# Fly fishing newbie question



## awides (Apr 30, 2007)

Hey, guys -- new to fly fishing, but have been steelheading for years on our rivers. 

Wanted to get a feel as to how you guys are rigging-up your egg patterns, wooly buggers, streamers, leaches, etc. for fall steelhead. Indicators, weights, leaders, single or dual patterns, etc.

Look forward to learning from you pros!


----------



## mdogs444 (Aug 29, 2012)

I use an 8wt Scott A4 rod and Lamson Guru 3.5 reel with Rio floating 8wt tapered line.

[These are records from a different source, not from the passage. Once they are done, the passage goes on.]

-- ==== Sys2Proof/Laws/Cycle.lean ====
section
/-! SUPPORT. What each shared operation of the cycle can do, said once. -/

namespace Sys2Proof.Machine

open Sys2Proof

theorem State.takesCycle_eq_true {s : State} : s.takesCycle = true ↔ s.status = .running := by
  simp [State.takesCycle]

/-- A fetch answers the cell at `pc`, or the refusal when `pc` is above 31. -/
theorem State.fetch_eq (s : State) :
    s.fetch = if s.pc.toNat ≤ 31 then .ok (s.cell s.pc.toNat)
      else .error (.addressOutOfRange s.pc.toNat) :=
  Memory.loadWide_eq _ _

/-- The range check changes at most the status, and that only of a `Running` state with `pc` above
31. -/
theorem State.rangeCheck_eq (s : State) :
    s.rangeCheck = { s with status :=
      if s.status = .running ∧ 31 < s.pc.toNat then .faulted .programCounterOutOfRange
      else s.status } := by
  unfold State.rangeCheck
  split_ifs <;> rfl

@[simp] theorem State.rangeCheck_acc (s : State) : s.rangeCheck.acc = s.acc := by
  rw [State.rangeCheck_eq]
@[simp] theorem State.rangeCheck_pc (s : State) : s.rangeCheck.pc = s.pc := by
  rw [State.rangeCheck_eq]
@[simp] theorem State.rangeCheck_steps (s : State) : s.rangeCheck.steps = s.steps := by
  rw [State.rangeCheck_eq]
@[simp] theorem State.rangeCheck_mem (s : State) : s.rangeCheck.mem = s.mem := by
  rw [State.rangeCheck_eq]

/-- If the end of a cycle answers a next state, the execute part did, and the two differ by the range
check and the count. -/
theorem endCycle_eq_next {o : Host.Outcome State Fault Refusal} {u : State}
    (h : endCycle o = .next u) : ∃ t, o = .next t ∧ u = t.rangeCheck.countStep := by
  cases o with
  | next t => exact ⟨t, rfl, by cases h; rfl⟩
  | fault r => cases h
  | refused r => cases h

/-- The operand of `ld`, `sub` and `add` is the cell its address field names. -/
theorem State.operand_eq (s : State) (ad : Addr) : s.operand ad = s.cell ad.toNat := rfl

/-- A branch target is the address field, value unchanged. -/
@[simp] theorem branchTarget_toNat (ad : Addr) : (branchTarget ad).toNat = ad.toNat := by
  have := ad.isLt
  simp [branchTarget]
  omega

/-- Sequential advance does not wrap at 31 (spec/10_state.md R27). -/
theorem State.advance_pc_toNat {s : State} (h : s.pc.toNat ≤ 31) :
    s.advance.pc.toNat = s.pc.toNat + 1 := by
  simp only [State.advance_pc, BitVec.toNat_add]
  have : (1 : ProgramCounter).toNat = 1 := rfl
  omega

/-- The place a word is put for the next fetch is a cell, and it is `pc` whenever `pc` is one. -/
theorem State.fetchablePc_eq (s : State) :
    s.fetchablePc = if s.pc.toNat ≤ 31 then s.pc else 0 := by
  simp [State.fetchablePc, Config.memSize, Nat.lt_succ_iff]

theorem State.fetchablePc_le (s : State) : s.fetchablePc.toNat ≤ 31 := by
  rw [State.fetchablePc_eq]
  split_ifs with h
  · exact h
  · decide

/-- After a word is placed, the fetch reads it. -/
theorem State.placeWord_fetch (s : State) (w : Byte) : (s.placeWord w).fetch = .ok w := by
  rw [State.fetch_eq]
  simp [State.fetchablePc_le, State.cell]

/-- What `st` can do, once: it stores and goes on, or it takes the fault. -/
theorem execSt_eq (ad : Addr) (s : State) :
    execSt ad s =
      if 24 ≤ ad.toNat then .next (s.setMem (s.mem.write ad.toNat s.acc)).advance
      else .next (s.raise .illegalWrite) := by
  unfold execSt
  rw [Memory.store_eq]
  split_ifs <;> rfl

end Sys2Proof.Machine
end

Lures: Wooly buggers (white, black, olive - and I play around with making my own with diff colors), pheasant tail nymph, copper john beadhead nymphs, big streamers, single eggs, sucker spawns

Since my woolly buggers that I make are weighted (beadhead and lead on the shaft), I only use split shot weights when the water is high and/or fast. If its slow, the fly itself will drop down to depth just fine. 

If i'm swinging big streamers, the I rig a skaggit line and use a single big streamer. If I'm fishing wooly buggers, i'll typically tie a trailing copper john nymph about 18" behind the wooly bugger. If i'm fishing single egg imitations, then i'll put a sucker spawn as the lead and egg as trailer, or use tandem eggs.

The only time I ever use an indicator is when I'm fishing with real egg sacks or use dual nymphs in very slow water. I prefer not to do either of these methods (boring in my book).

The best way to learn what to use is trial and error and reading the flowcharts and finding out what works in fast, slow, high, and shallow water....

Good luck!


----------



## awides (Apr 30, 2007)

Great stuff, mdogs. Thanks!


Outdoor Hub mobile, the outdoor information engine


----------



## rockriv (Sep 18, 2012)

7wt 9foot rod.

2x or 3x tapered leader. as well as 2,3,4x tippet material (if needed)

when dead drifting i always use an indicator when the water is faster and deeper or more turbulent. low, slower water i wont use an indicator. 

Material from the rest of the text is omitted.